▶ _WORK ITEM_
In the entries below, find the string "State" and return each line holding it.

▶ _MATERIAL FOR THIS EXERCISE_
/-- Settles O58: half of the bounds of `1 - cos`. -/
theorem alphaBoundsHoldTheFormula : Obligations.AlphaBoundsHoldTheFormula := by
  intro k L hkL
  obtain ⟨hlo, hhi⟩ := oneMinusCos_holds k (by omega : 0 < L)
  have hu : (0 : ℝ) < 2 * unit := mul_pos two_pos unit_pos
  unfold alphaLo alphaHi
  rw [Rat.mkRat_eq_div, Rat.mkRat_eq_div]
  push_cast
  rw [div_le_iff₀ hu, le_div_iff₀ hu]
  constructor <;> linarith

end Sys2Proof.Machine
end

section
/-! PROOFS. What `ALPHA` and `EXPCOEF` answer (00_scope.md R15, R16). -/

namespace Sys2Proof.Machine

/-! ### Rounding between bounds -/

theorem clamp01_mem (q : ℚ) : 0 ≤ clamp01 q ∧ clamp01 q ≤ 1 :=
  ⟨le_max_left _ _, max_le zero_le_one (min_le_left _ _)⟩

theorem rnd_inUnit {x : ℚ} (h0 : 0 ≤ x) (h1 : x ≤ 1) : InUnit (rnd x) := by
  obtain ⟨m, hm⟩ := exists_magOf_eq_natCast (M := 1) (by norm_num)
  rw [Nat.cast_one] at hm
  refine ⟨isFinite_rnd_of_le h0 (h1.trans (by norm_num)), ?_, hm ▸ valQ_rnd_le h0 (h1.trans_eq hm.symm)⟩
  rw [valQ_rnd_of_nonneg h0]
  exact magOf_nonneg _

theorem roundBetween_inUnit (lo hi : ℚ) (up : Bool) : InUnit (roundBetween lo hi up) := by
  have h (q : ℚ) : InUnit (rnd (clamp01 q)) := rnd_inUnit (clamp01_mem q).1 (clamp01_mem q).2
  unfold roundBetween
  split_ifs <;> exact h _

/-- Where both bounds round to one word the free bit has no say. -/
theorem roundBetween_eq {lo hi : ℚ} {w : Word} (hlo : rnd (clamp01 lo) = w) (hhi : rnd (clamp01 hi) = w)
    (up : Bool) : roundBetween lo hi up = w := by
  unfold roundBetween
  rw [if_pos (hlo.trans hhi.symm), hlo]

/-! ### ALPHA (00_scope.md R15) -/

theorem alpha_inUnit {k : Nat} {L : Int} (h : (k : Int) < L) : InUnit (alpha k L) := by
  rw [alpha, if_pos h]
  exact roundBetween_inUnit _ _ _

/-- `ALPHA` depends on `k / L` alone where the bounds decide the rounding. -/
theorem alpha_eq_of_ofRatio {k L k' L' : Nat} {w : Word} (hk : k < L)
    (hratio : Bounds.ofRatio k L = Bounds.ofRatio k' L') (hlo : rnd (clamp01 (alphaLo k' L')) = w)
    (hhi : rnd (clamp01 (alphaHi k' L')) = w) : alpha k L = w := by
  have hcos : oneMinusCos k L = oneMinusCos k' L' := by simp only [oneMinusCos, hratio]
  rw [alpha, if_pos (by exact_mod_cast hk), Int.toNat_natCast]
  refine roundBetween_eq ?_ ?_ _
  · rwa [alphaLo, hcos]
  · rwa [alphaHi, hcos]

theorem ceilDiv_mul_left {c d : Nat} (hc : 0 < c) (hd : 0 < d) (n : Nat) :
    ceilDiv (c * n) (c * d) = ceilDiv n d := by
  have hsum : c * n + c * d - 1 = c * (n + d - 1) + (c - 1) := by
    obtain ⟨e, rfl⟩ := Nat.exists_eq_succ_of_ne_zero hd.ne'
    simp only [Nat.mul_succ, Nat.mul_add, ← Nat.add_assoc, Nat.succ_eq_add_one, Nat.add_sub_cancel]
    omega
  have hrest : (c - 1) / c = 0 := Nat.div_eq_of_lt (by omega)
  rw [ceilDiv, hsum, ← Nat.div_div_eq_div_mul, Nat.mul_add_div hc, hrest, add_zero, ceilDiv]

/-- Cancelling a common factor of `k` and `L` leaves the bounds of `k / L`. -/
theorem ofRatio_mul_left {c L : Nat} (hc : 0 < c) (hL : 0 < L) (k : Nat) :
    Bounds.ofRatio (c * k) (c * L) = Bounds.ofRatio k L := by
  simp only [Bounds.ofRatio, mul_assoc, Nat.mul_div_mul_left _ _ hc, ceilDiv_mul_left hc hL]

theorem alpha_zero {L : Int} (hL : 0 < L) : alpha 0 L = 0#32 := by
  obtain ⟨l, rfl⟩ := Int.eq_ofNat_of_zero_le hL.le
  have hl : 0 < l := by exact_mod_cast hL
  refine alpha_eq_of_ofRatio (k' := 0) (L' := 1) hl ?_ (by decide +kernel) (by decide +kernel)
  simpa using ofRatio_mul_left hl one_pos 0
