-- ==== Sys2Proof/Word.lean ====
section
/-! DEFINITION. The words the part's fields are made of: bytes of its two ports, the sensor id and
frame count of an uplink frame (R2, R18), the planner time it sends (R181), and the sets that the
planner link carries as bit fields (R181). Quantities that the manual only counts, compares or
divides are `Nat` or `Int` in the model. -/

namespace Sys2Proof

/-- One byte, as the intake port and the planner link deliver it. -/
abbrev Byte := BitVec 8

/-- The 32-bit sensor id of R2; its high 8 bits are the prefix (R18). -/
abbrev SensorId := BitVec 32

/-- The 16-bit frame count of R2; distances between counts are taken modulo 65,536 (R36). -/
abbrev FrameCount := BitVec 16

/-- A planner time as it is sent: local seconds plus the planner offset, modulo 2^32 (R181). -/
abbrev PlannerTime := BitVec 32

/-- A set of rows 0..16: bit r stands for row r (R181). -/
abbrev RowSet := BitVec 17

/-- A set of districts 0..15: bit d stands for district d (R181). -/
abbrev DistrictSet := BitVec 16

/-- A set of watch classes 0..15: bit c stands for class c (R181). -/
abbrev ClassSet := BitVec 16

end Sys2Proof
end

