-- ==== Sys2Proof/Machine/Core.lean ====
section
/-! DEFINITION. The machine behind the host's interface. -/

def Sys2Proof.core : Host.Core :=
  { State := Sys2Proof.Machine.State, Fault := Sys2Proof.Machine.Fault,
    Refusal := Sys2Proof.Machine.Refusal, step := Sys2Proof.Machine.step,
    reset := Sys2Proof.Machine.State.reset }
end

▶ _ANSWER TO THE PROBLEM_
  { State := Sys2Proof.Machine.State, Fault := Sys2Proof.Machine.Fault,
    reset := Sys2Proof.Machine.State.reset }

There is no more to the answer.